Work request -> Give the total of lines holding the word "cadPresent" in the records below, and nothing else.

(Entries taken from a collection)
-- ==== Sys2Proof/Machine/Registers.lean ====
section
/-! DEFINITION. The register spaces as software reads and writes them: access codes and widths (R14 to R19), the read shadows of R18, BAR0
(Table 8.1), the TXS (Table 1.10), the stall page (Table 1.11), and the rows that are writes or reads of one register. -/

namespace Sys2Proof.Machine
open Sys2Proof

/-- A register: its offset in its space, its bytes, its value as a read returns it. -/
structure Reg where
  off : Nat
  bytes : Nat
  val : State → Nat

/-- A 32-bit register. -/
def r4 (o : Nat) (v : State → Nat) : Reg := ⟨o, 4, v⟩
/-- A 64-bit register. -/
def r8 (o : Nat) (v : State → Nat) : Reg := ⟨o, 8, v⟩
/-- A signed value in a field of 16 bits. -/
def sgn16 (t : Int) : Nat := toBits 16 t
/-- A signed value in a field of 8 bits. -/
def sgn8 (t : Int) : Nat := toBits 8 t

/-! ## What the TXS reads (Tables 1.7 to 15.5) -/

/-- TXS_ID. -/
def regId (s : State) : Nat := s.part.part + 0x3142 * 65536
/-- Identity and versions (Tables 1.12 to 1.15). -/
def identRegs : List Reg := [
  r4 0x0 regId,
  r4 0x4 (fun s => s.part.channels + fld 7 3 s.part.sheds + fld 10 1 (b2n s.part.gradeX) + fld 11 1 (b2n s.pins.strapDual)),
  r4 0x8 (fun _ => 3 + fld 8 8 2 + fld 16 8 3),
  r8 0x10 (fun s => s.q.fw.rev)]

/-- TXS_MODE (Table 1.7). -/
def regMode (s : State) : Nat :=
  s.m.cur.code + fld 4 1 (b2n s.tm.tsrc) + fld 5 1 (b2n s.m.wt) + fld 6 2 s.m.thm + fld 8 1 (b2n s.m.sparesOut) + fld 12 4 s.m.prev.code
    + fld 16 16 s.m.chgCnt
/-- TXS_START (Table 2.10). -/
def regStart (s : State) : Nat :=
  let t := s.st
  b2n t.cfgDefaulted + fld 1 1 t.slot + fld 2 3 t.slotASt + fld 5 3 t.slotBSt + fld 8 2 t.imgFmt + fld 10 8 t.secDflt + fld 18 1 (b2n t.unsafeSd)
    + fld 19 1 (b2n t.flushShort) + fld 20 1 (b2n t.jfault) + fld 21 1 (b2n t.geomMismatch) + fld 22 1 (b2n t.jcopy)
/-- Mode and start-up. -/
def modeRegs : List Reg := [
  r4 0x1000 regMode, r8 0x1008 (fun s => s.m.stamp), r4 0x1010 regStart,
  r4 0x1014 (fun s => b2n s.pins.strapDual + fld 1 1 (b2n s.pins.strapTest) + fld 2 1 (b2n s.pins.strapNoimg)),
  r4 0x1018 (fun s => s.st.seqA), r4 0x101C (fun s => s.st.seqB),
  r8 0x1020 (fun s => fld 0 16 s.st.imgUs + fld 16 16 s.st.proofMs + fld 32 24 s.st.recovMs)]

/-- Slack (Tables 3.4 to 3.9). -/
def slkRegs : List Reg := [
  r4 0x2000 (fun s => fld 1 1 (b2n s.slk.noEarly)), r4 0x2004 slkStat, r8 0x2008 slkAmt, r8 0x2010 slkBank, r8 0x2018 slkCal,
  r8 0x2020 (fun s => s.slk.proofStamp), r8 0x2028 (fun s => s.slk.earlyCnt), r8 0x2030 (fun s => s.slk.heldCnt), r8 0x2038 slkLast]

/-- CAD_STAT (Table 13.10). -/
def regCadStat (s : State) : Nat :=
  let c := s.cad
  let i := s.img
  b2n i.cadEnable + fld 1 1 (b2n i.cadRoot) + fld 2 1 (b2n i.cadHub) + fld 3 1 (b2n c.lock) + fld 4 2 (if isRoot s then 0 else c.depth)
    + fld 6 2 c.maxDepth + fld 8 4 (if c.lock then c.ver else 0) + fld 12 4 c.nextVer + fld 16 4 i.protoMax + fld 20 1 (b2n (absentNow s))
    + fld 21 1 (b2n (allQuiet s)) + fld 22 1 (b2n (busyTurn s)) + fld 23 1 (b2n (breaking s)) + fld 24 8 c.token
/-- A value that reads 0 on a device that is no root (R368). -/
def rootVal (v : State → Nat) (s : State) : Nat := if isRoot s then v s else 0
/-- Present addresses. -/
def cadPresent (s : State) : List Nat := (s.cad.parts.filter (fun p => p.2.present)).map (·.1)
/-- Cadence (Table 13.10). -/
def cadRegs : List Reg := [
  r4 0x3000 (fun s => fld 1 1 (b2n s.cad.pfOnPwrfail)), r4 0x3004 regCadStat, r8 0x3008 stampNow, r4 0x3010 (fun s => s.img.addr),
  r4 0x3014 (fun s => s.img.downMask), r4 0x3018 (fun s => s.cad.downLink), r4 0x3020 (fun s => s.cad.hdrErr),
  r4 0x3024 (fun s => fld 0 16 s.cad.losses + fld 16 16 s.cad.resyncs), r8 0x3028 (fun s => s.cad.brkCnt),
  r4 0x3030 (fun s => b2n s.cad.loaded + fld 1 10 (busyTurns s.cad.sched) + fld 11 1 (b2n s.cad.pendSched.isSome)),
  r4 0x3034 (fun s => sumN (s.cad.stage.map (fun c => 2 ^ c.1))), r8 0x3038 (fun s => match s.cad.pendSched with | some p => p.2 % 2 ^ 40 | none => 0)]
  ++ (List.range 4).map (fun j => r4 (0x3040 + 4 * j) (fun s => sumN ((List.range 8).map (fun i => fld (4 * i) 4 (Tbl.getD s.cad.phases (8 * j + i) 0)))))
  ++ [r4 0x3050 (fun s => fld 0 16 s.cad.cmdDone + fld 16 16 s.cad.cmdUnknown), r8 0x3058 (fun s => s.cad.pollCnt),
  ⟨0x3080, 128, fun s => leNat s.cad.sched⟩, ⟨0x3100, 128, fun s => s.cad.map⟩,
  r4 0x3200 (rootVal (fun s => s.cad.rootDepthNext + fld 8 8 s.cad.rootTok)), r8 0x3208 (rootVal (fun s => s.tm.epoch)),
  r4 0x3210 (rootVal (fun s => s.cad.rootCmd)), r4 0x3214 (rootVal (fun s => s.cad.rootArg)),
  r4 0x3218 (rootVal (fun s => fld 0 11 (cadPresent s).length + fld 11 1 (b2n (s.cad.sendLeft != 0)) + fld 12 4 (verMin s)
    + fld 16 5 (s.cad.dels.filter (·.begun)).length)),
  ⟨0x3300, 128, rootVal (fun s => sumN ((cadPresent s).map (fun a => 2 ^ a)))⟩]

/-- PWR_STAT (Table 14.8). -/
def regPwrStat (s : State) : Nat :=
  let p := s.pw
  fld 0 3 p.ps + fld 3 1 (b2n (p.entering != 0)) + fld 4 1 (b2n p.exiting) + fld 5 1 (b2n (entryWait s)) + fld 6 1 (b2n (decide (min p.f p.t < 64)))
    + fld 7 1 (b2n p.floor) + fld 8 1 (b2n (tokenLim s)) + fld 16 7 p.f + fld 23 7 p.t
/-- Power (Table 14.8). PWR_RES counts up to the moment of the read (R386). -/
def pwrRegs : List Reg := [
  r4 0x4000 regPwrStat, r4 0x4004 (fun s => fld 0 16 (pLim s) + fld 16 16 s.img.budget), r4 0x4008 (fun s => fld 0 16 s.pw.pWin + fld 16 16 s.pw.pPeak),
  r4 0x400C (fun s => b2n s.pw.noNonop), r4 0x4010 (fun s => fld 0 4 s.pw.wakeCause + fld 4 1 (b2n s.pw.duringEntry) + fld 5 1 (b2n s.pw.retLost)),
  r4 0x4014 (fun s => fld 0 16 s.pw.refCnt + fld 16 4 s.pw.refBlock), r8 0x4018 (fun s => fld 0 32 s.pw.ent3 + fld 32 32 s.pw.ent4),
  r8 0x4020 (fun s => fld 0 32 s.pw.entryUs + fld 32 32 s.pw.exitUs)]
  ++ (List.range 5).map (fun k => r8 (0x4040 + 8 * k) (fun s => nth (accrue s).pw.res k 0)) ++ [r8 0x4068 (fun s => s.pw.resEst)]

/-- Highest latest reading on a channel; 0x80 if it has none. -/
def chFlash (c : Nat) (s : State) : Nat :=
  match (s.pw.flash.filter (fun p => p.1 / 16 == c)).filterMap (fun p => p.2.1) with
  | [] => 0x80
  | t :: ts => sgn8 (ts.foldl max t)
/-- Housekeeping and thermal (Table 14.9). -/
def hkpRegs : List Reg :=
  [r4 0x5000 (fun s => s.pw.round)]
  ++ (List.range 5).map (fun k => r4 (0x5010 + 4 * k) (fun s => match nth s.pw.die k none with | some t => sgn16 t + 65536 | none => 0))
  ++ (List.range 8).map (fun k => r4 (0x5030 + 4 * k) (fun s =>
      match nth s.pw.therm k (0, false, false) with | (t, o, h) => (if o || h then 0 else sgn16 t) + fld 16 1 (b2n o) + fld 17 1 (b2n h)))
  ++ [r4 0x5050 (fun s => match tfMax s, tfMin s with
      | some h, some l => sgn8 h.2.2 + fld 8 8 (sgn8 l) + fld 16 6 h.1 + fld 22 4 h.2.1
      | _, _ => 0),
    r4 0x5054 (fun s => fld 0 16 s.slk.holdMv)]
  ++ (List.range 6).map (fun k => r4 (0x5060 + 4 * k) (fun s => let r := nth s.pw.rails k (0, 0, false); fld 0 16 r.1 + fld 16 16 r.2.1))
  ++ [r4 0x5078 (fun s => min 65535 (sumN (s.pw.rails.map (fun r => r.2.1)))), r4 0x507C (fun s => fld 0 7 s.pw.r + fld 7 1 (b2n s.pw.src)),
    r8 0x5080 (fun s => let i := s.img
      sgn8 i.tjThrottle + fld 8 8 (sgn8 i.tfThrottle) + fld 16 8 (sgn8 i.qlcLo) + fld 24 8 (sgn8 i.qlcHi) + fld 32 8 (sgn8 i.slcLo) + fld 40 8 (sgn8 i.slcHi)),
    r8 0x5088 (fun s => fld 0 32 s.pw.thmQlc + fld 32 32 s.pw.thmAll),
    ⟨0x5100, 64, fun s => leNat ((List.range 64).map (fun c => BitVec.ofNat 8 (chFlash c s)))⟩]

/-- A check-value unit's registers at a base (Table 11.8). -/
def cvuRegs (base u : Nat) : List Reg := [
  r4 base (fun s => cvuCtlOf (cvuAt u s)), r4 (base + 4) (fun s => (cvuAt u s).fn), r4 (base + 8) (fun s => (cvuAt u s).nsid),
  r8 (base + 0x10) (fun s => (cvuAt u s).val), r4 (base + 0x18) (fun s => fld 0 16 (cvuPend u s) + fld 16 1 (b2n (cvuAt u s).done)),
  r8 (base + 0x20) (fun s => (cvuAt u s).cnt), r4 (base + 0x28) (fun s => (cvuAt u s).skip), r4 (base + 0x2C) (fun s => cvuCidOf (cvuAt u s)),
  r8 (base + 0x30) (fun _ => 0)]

Result for this exercise -> 3